● What is required: Look for the word "header" in the entries and copy each line where it appears.

● Data shown:
◆ ◆ ◆ ◆ ◆ ◆ ◆

/-- Model and header family, MB_COUNT bit by bit. -/
theorem test_decode_model :
    decode ⟨0x10000000, 0, 0, 0⟩ = .ok .mbClear ∧
    decode ⟨0b00010001000000000000000001000001, 0, 0, 0⟩ = .ok (.mbCount 0x41) ∧
    decode ⟨0x12000000, 0, 0, 0⟩ = .ok .mbFinal ∧
    decode ⟨0x13000000, 0, 0, 0⟩ = .ok .hdrWrite ∧
    decode ⟨0x14000000, 0, 0, 0⟩ = .ok .hdrRead := by decide

/-- Encoder family, ENC_ENCODE as 30_encoding.md R80 prints it. -/
theorem test_decode_encoder :
    decode ⟨0x20000000, 0, 0, 0⟩ = .ok .encInit ∧
    decode ⟨0b00100001000000000000000000000000, 5, 2, 0xC⟩ = .ok (.encEncode 5 2 12) ∧
    decode ⟨0x220000FF, 0, 0, 0⟩ = .ok (.encSym 0xFF) ∧
    decode ⟨0x23000000, 0, 0, 0⟩ = .ok .encFlush := by decide

/-- Decoder family, DEC_DECODE bit by bit. -/
theorem test_decode_decoder :
    decode ⟨0x30000000, 0, 0, 0⟩ = .ok .decInit ∧
    decode ⟨0x31000000, 12, 0, 0⟩ = .ok (.decGetfreq 12) ∧
    decode ⟨0b00110010000000000000000000000000, 0, 5, 12⟩ = .ok (.decDecode 0 5 12) ∧
    decode ⟨0x33000000, 8, 0, 0⟩ = .ok (.decLookup 8) ∧
    decode ⟨0x34000000, 0, 0, 0⟩ = .ok .decSym := by decide

/-- Section 2.1: the illegal words, each rejected by name; unused operand words are ignored. -/
theorem test_decode_rejects :
    decode ⟨0x03000000, 0, 0, 0⟩ = .error .unassignedOpcode ∧
    decode ⟨0x10000100, 0, 0, 0⟩ = .error .reservedField ∧
    decode ⟨0x3100000C, 0, 0, 0⟩ = .error .strayImmediate ∧
    decode ⟨0x00000001, 0, 0, 0⟩ = .error .strayImmediate ∧
    decode ⟨0x00000000, 0xFFFFFFFF, 0, 0⟩ = .ok .nop := by decide

/-- The host's table words: 32 bits, or 128 with the operand words counted on. -/
theorem test_tableWord :
    decodeTableWord 32 0x11000041 = some (.mbCount 0x41) ∧
    decodeTableWord 128 (0x21000000 + 5 * 2 ^ 32 + 2 * 2 ^ 64 + 12 * 2 ^ 96) =
      some (.encEncode 5 2 12) ∧
    decodeTableWord 32 0x03000000 = none := by decide

/-- withFetchWord puts the command where the next step takes it. -/
theorem test_withFetchWord :
    landsIn (step (State.reset.withFetchWord 32 0x02000011))
      (fun t => lastIs t 0 0xFFFFFFFF 0 0) = true := by decide +kernel

/-! ### System commands (section 2.1 and program P5) -/

theorem test_nop : landsIn (exec .nop hurt) (fun t => lastIs t 0 0 0 0) = true := by decide +kernel

/-- R92's example: after a fault, FCAUSE and the registers are at their reset values, OUT is kept. -/
theorem test_sreset :
    landsIn (exec .sreset { hurt with eLow := 5, dcs := .ready, out := [true], srcpos := 3 })
      (fun t => t.fcause == none && t.finfo == 0 && t.eLow == 0 && t.dcs == .uninit &&
        t.out == [true] && t.srcpos == 3 && lastIs t 0 0 0 0) = true := by decide +kernel

/-- P5 rows 14 to 16: STATUS, FCAUSE and FINFO while faulted. -/
theorem test_rdReg_faulted :
    landsIn (exec (.rdReg 0x00) { hurt with dcs := .pending, dst := .final })
      (fun t => lastIs t 0 0xA8 0 0) = true ∧
    landsIn (exec (.rdReg 0x02) hurt) (fun t => lastIs t 0 0x34000000 0 0) = true := by
  decide +kernel

/-- Section 2.1 and P5 row 21: a reserved number faults, or is refused while faulted. -/
theorem test_rdReg_reserved :
    landsIn (exec (.rdReg 0x12) State.reset)
      (fun t => t.fcause == some .illegalCmd && t.finfo == 0x02000012 && lastIs t 1 0 0 0) = true ∧
    landsIn (exec (.rdReg 0x7F) hurt)
      (fun t => t.finfo == 0x34000000 && lastIs t 0x84 0 0 0) = true := by decide +kernel

theorem test_rdEfreq :
    landsIn (exec (.rdEfreq 0x41) abraE) (fun t => lastIs t 0 5 0 0) = true ∧
    landsIn (exec (.rdEfreq 0x41) State.reset)
      (fun t => t.finfo == 0x04000041 && lastIs t 2 0 0 0) = true := by decide +kernel

theorem test_rdEcum :
    landsIn (exec (.rdEcum 0x42) abraE) (fun t => lastIs t 0 7 0 0) = true := by decide +kernel

theorem test_rdDfreq :
    landsIn (exec (.rdDfreq 0x52) abraD) (fun t => lastIs t 0 2 0 0) = true := by decide +kernel

/-- P5 row 26. -/
theorem test_rdDcum :
    landsIn (exec (.rdDcum 0xFF) abraD) (fun t => lastIs t 0 11 0 0) = true ∧
    landsIn (exec (.rdDcum 0x41) State.reset)
      (fun t => t.finfo == 0x07000041 && lastIs t 2 0 0 0) = true := by decide +kernel

/-! ### Model builder and header (section 2.2) -/

/-- R101's example, and M10. -/
theorem test_mbClear :
    landsIn (exec .mbClear stateM1)
      (fun t => readEntry t.efreq 0x41 == 0 && t.runtot == 0 && statusWord t == 1) = true ∧
    landsIn (exec .mbClear { abraE with eDirty := true }) (fun t => lastIs t 2 0 0 0) = true := by
  decide +kernel

/-- M1: a rescale by the counter. -/
theorem test_mbCount_cap :
    landsIn (exec (.mbCount 0x41) stateM1)
      (fun t => readEntry t.efreq 0x41 == 511 && readEntry t.efreq 0x42 == 1 &&
        readEntry t.efreq 0x43 == 1 && t.runtot == 513 && lastIs t 0 1 513 0) = true := by
  decide +kernel

/-- M4: a rescale by the total. -/
theorem test_mbCount_ceiling :
    landsIn (exec (.mbCount 0x11) stateM4)
      (fun t => readEntry t.efreq 0x0F == 511 && readEntry t.efreq 0x10 == 15 &&
        readEntry t.efreq 0x11 == 1 && lastIs t 0 1 8192 0) = true := by decide +kernel

/-- R104's example. -/
theorem test_mbFinal :
    landsIn (exec .mbFinal { abraE with est := .counting, ecum := Vector.replicate 256 0, eTotal := 0 })
      (fun t => readEntry t.ecum 0x42 == 7 && readEntry t.ecum 0x51 == 9 && t.est == .final &&
        lastIs t 0 12 0 0) = true := by
  decide +kernel

/-- H1: the first four entries and the last three, in their places in the header. -/
theorem test_hdrWrite :
    (pushEntries [1, 682, 0, 0] State.reset).out.take 32 = bitsOf [0x00, 0x6A, 0xA0, 0x00] ∧
    (pushEntries [0, 0, 1022] State.reset).out.drop 6 = bitsOf [0x00, 0x03, 0xFE] ∧
    landsIn (exec .hdrWrite { abraE with eDirty := true })
      (fun t => t.out == [] && t.finfo == 0x13000000 && lastIs t 2 0 0 0) = true := by decide +kernel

◆ ◆ ◆ ◆ ◆ ◆ ◆

● Output for this task:
/-- Model and header family, MB_COUNT bit by bit. -/
/-! ### Model builder and header (section 2.2) -/
/-- H1: the first four entries and the last three, in their places in the header. -/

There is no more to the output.